Limit what users can install

This is a theoretical scenario that has come up as part of another question:

  • I have x Ubuntu desktops with x users.
  • Users don't have sudo privs
  • I can let them install things through the software center by editing the Policy Kit rules
  • But that would let them install anything (inc games) which is not desirable.

I'm wondering if there's a hack that would be able to limit what sorts of things a user can install.

Packages have a "section" (eg games) so I was wondering if it would be possible to force apt to ignore a whole section of packages. Or perhaps a way of setting up an Apt proxy that does this filtering. Changes can be global (eg even somebody with sudo privs won't be able to install games).

Any ideas welcome.


Before you leave a comment telling me people could just bring their own debs with them, or download tars from the Internet and run them that way, please remember this a theoretical situation.

If it means you'll focus on the question, pretend that my users aren't allowed USB mounts, can't execute things in ~/ and don't have write permissions outside their home. It's locked down. And yes, all of that can be done.

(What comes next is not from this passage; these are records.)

-- ==== Sys2Proof/Machine/Placement.lean ====
section
/-! DEFINITION. The dispatcher and the mangers (R51 to R62, R65, R67, R68), the exact save and restore of a pinned unit (R66,
R99), and the end of a vacate (R64). -/

namespace Sys2Proof.Machine

/-- The round of a pool key (R54). -/
def keyRound (k : Word) : Nat := bitsOf k.toNat 40 16

/-- Rebases a priority (R55). -/
def State.rebase (s : State) (p : Nat) : State :=
  let less (n : Nat) : Nat := n - 0x8000
  let pool := s.io.pool.foldl (fun l e =>
    let k := e.key.toNat
    let e := if bitsOf k 56 8 = p then
        { e with key := BitVec.ofNat 64 (k - keyRound e.key * 2 ^ 40 + less (keyRound e.key) * 2 ^ 40) } else e
    poolInsert e l) []
  s.modIo fun io =>
    { io with
      pool := pool, curRound := put io.curRound p (less (look io.curRound p 0))
      queues := io.queues.map fun (n, q) => (n, if q.prio.toNat = p then { q with last := less q.last } else q) }

/-- Rebases every priority whose round has reached 0x8000 (R55). -/
def State.rebaseAll (s : State) : State :=
  (s.io.curRound.filter fun (_, r) => 0x8000 ≤ r).foldl (fun s (p, _) => s.rebase p) s

/-- The placement entry of a record (R58): MODE and TGT. -/
def State.placeEntry (s : State) (r : Record) : Nat × Nat :=
  let q := s.queue r.queue.toNat
  let i := r.vui.toNat % 2 ^ (min q.plog.toNat 16)
  let e := s.phys (q.ptab.toNat + 2 * i) 2
  (bitsOf e 14 2, bitsOf e 0 12)

/-- The vacated rectangle that contains a core. -/
def State.vacateOf (s : State) (n : Nat) : Option Vacate := s.io.vacates.find? fun v => inRect v.word0.toNat n

/-- The cores of a cluster. -/
def coresOf (cl : Nat) : List Nat := (List.range 8).map (coreOf cl)

/-- A cluster lies wholly inside a rectangle. -/
def allIn (w cl : Nat) : Bool := (coresOf cl).all (inRect w)

/-- The substitute of a cluster (R64, R65); `none` where there is none. -/
def State.substOf (s : State) (v : Vacate) (cl : Nat) : Option Nat :=
  let n := s.phys (v.subst + 2 * cl) 2
  if 288 ≤ n then none else some n

/-- The cores that a placement entry names, after the remapping of R65; an entry out of range names none (R58). -/
def State.candidates (s : State) (mode tgt : Nat) : List Nat :=
  match mode with
  | 0 =>
    if coreCount ≤ tgt then []
    else
      match s.vacateOf tgt with
      | none => [tgt]
      | some v =>
        match s.substOf v (clusterOf tgt) with
        | some cl =>
          let c := coreOf cl (posOf tgt)
          if inRect v.word0.toNat c then [] else [c]
        | none => []
  | 1 =>
    if 288 ≤ tgt then []
    else
      match s.io.vacates.find? fun v => allIn v.word0.toNat tgt with
      | none => coresOf tgt
      | some v =>
        match s.substOf v tgt with
        | some cl => if allIn v.word0.toNat cl then [] else coresOf cl
        | none => []
  | 2 => if 4 ≤ tgt then [] else (List.range 576).map fun i => 576 * tgt + i
  | _ => List.range coreCount

/-- A core is a free placement for a record (R59). -/
def State.freePlace (s : State) (n : Nat) (r : Record) : Bool :=
  s.placeable n && s.slotFor n r && ((s.clusterAt (clusterOf n)).manger.length < 16)

/-- Both cores of a pair, if they are free placements for a record (R67). -/
def State.pairPlace (s : State) (n : Nat) (r : Record) : Option (List Nat) :=
  if s.freePlace n r && s.freePlace (partnerOf n) r then some [n, partnerOf n] else none

/-- Where a record is placed (R59, R66 to R68): the free placement with the lowest core number; a PIN record only on its own
core; for a pair both cores; a second placement on the two cores that its mismatch gave. -/
def State.placeOf (s : State) (e : PoolEntry) : Option (List Nat) :=
  let r := e.cr
  match e.again with
  | some n => s.pairPlace n r
  | none =>
  if r.pin then
    let n := r.arg2.toNat
    if s.freePlace n r then some [n] else none
  else
    let (mode, tgt) := s.placeEntry r
    match ((s.candidates mode tgt).filter fun n => s.freePlace n r) with
    | [] => none
    | n :: l =>
      let n := l.foldl min n
      if (s.queue r.queue.toNat).pair then s.pairPlace n r else some [n]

I think you should consider the following:

  1. Create your own custom APT Repository using info from here for example but there are a few more out there.
  2. Sync only what you want users to see
  3. Change your users desktop source lists to this repository

At this point your users should only see what you want them to see. You might also have to do some fancy footwork with firewalls to disable access to default ubuntu sources so that your users don't add them as custom sources and start downloading stuff on their own.